The JLA will facilitate this process and ensure transparency, accountability and fairness. Participants will be expected to declare their interests in advance of this meeting.

Dissemination of findings and research

Findings and research

It is anticipated that the findings of the Lichen Sclerosus PSP will be reported to funding and research agenda setting organisations such as the NIHR and the major UK research funding charities. Steering Group members and partners are expected to develop the prioritised uncertainties into research questions, and to work to establish the research needs of those unanswered questions to use when approaching potential funders, or when allocating funding for research themselves, if applicable.

Publicity

As well as alerting funders, partners and Steering Group members are encouraged to publish the findings of the Lichen Sclerosus PSP using both internal and external communication mechanisms. The Steering Group may capture and publicise the results through descriptive reports of the process itself in Plain English. This exercise will be distinct from the production of an academic paper, which the partners are also encouraged to do. However, production of an academic paper should not take precedence over publicising of the final results.

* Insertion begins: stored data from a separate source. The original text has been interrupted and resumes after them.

-- ==== Sys2Proof/Syntax.lean ====
section
/-! DEFINITION. The commands of the block: one constructor of `Instr` per row of spec/opcode_table.json. A row that is an
opcode carries its sender's part of the frame (`Req`) and its payload fields in payload order; a row that is an event of the
hardware or of the world outside carries `dt`, the nanoseconds since the command before it, and what the hardware measured or
received. A row without `dt` happens at a boundary of chain time (CONTROL_TICK moves chain time to it). -/

namespace Sys2Proof

/-- Who sends a frame: host port A (0xF0), host port B (0xF1), the service port (0xF8) (Table 4.1). -/
inductive Sender where
  | hostA | hostB | svc
  deriving DecidableEq, Repr

/-- The part of a request frame that is not payload: its sender, whether it carries a tag that passed (R219), whether it was
sent to the broadcast address, its SEQ and SWEEP fields and its HOP on arrival. -/
structure Req where
  sender : Sender
  auth : Bool
  bcast : Bool
  seq : Nat
  sweep : Nat
  hop : Nat
  deriving DecidableEq, Repr

/-- A ring port (CA or CB). -/
inductive PortId where
  | ca | cb
  deriving DecidableEq, Repr

/-- Where frames enter and leave: a ring port or the service port. -/
inductive Lane where
  | ca | cb | svc
  deriving DecidableEq, Repr

/-- How a received frame ended: with its final CRC byte, with ABORT (R98), or with a TURN trailer after it (R99 to R101). -/
inductive Ending where
  | done
  | abort
  | turned (trailer : List Byte)
  deriving DecidableEq, Repr

/-- Why a port declares loss of lock (R105). -/
inductive LossCause where
  | silence | violations | linkDown
  deriving DecidableEq, Repr

/-- An electrical finding on a fan channel with what its detector sees (Table 11.5): the mean output or FAN_V current in mA; whether the
output is at its peak limit, and its voltage in 10 mV; for how many ns it has been so; TJ in 0.1 °C. -/
inductive FanElec where
  | overcurrent (ma ns : Nat)
  | short (limit : Bool) (v ns : Nat)
  | shoot
  | overtemp (tj : Int)
  deriving DecidableEq, Repr

/-- What a driver channel's detectors of Table 10.2 see: HS monitor and LS sense in mA (in a pair the PS sense of the leg that conducts
low), whether an HS is on, for how many ns it has been so, the voltage of the reservoir that feeds a RISE (10 mV), and the energy drawn
through HS_V since the phase began (µJ). -/
structure Sense where
  hs : Nat
  ls : Nat
  hsOn : Bool
  ns : Nat
  vRes : Nat
  hsv : Nat
  deriving DecidableEq, Repr

/-- What is measured of an actuation whose RELEASE ends: V_m (10 mV) and I_m (mA) where they were taken; t_a, V_a, t_b, V_b (0.1 µs, 10 mV)
of a RISE that the release cut off; the reservoir voltage at the end of such a RISE (10 mV); the energy through HS_V of a DWELL that it
cut off (µJ); the reservoir voltage now. -/
structure Released where
  vm : Option (Nat × Nat)
  points : Option (Nat × Nat × Nat × Nat)
  vCut : Nat
  hsv : Nat
  vRes : Nat
  deriving DecidableEq, Repr

/-- A quantity that the hardware measures and the node latches at a control tick (Table 1.6, R22). Voltages are in 10 mV,
currents in mA (loop outputs: µA), temperatures in 0.1 °C, energies in µJ since the reading before. -/
inductive Meas where
  | vsPower (v : Nat)
  | vsLogic (v : Nat)
  | drvCurrent (n : Fin 32) (ma : Nat)
  | drvReservoir (n : Fin 32) (v : Nat)
  | drvHoldEnergy (n : Fin 32) (uj : Nat)
  | drvReturned (n : Fin 32) (uj : Nat)
  | drvTj (n : Fin 32) (t : Int)
  | chargeBus (v : Nat)
  | fanOutput (n : Fin 12) (ma : Nat) (v : Nat) (uj : Nat)
  | fanTj (n : Fin 12) (t : Int)
  | loopOutput (n : Fin 8) (ua : Nat) (v : Nat)
  | frontEndEnergy (uj : Nat)
  | supplyEnergy (uj : Nat)
  | releaseAckBad (bad : Bool)
  | stbyUp (up : Bool)
  | journalLag (ticks : Nat)
  deriving DecidableEq, Repr
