/-- The thermal block (Tables 14.5 and 14.6). -/
structure Therm where
  ts : Vector Sensor 7 := Vector.replicate 7 {}
  ts7 : Option Int := none        -- last valid TS7 sample
  ts7Up : Nat := 0                -- upNs of the end of its conversion
  ts7Fresh : Bool := false
  ts7Inv : Bool := false          -- TS7 is invalid (R587)
  ts7Bad : Nat := 0               -- consecutive invalid samples of TS7
  ts7Good : Nat := 0              -- consecutive valid ones
  ts7Start : Option Nat := none   -- upNs of the start of a running sample
  ts7Timer : Nat := 0             -- upNs from which TS7_PERIOD counts
  step : Nat := 0
  stepUp : Nat := 0               -- upNs of the last change of s
  shut : Bool := false
  coolUp : Option Nat := none     -- upNs since which TS0 to TS6 are valid and below 135 °C (R602)
  max : Option Int := none        -- THERM_MAX
  hotId : Nat := 0
  peak : Option Int := none
  stepUps : Nat := 0
  throtNs : Nat := 0              -- time with s above 0 in spells that have ended
  throtUp : Option Nat := none    -- upNs at which the present spell began
  cfg : ThermCfg := {}            -- THERM.CFG, in force
  evStepUp : Flag := {}
  evShut : Flag := {}
  evTs : Flag := {}
  evAmb : Flag := {}
  deriving DecidableEq, Repr

/-! ### Chapter 15: functional safety -/

/-- The safety configuration image (Table 15.10). -/
structure SafeCfg where
  heatEn : Bool := false
  unattEn : Bool := false
  estopFans : Bool := true
  patternD : Bool := false
  siEn : Nat := 0
  siOssd : Nat := 0
  siFilt : Nat := 3
  siDisc : Nat := 50
  airSrc : Nat := 0
  airGrp : Nat := 0
  airFilt : Nat := 500
  airProve : Nat := 10
  hlA : Nat := 0xFF
  hlB : Nat := 0xFF
  hlT : Int := 1200
  hlXtol : Nat := 20
  flameOffT : Nat := 50
  flameT : Nat := 0
  heatMax : Nat := 0
  heatDrv : Nat := 0
  heatLo : Nat := 0
  sver : Nat := 0
  deriving DecidableEq, Repr

/-- One channel, a or b, of a safety input (R617). Levels: true is closed. -/
structure SiChan where
  fresh : Bool := true            -- not sampled since SM's start
  raw : Bool := false             -- last plain sample
  rawUp : Nat := 0                -- upNs since which the raw level holds
  filt : Bool := false
  noPulse : Nat := 0              -- consecutive own pulses with no low level (R618)
  cross : Bool := false           -- it showed the pulse of the other test output
  okPulses : Nat := 0             -- consecutive own pulses shown
  deriving DecidableEq, Repr

/-- One safety input (R616 to R621). -/
structure SafeIn where
  a : SiChan := {}
  b : SiChan := {}
  demand : Bool := false
  diag : Bool := false
  diffUp : Option Nat := none     -- upNs since which the filtered channels differ
  demandUp : Nat := 0             -- chain time µs of entry to demand
  demandAt : Nat := 0             -- T_DEMAND
  deriving DecidableEq, Repr

/-- States of the heat permit. -/
inductive Permit where
  | off | armed | on | locked
  deriving DecidableEq, Repr

/-- One high-limit channel in SM's own path (R628 to R631). -/
structure HighLim where
  t : Option Int := none          -- T_SM, 0.001 °C
  invalid : Bool := true          -- the record is invalid under R629 or R631
  xRun : Nat := 0                 -- consecutive conversions beyond HL_XTOL
  passRun : Nat := 0              -- consecutive conversions that passed R630
  deriving DecidableEq, Repr

/-- A proof test under way (R649, R650). -/
structure Proof where
  ticket : Nat
  kind : Nat
  startUp : Nat
  deriving DecidableEq, Repr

Additional research element of this project

Whilst the basic processes for the conduct of a priority setting exercise are fixed, there is scope and opportunity to collect additional information that will be of future benefit to research informed by the results of the PSP. It is not currently clear which outcomes are considered most important by those who have lichen sclerosus, or healthcare professionals that treat the condition. We will therefore collect this information from participants via an open question in the survey.

The analysis of this supplementary question will be conducted as time and resources permit. Where sufficiently rigorous, results will be submitted for publication in relevant journals.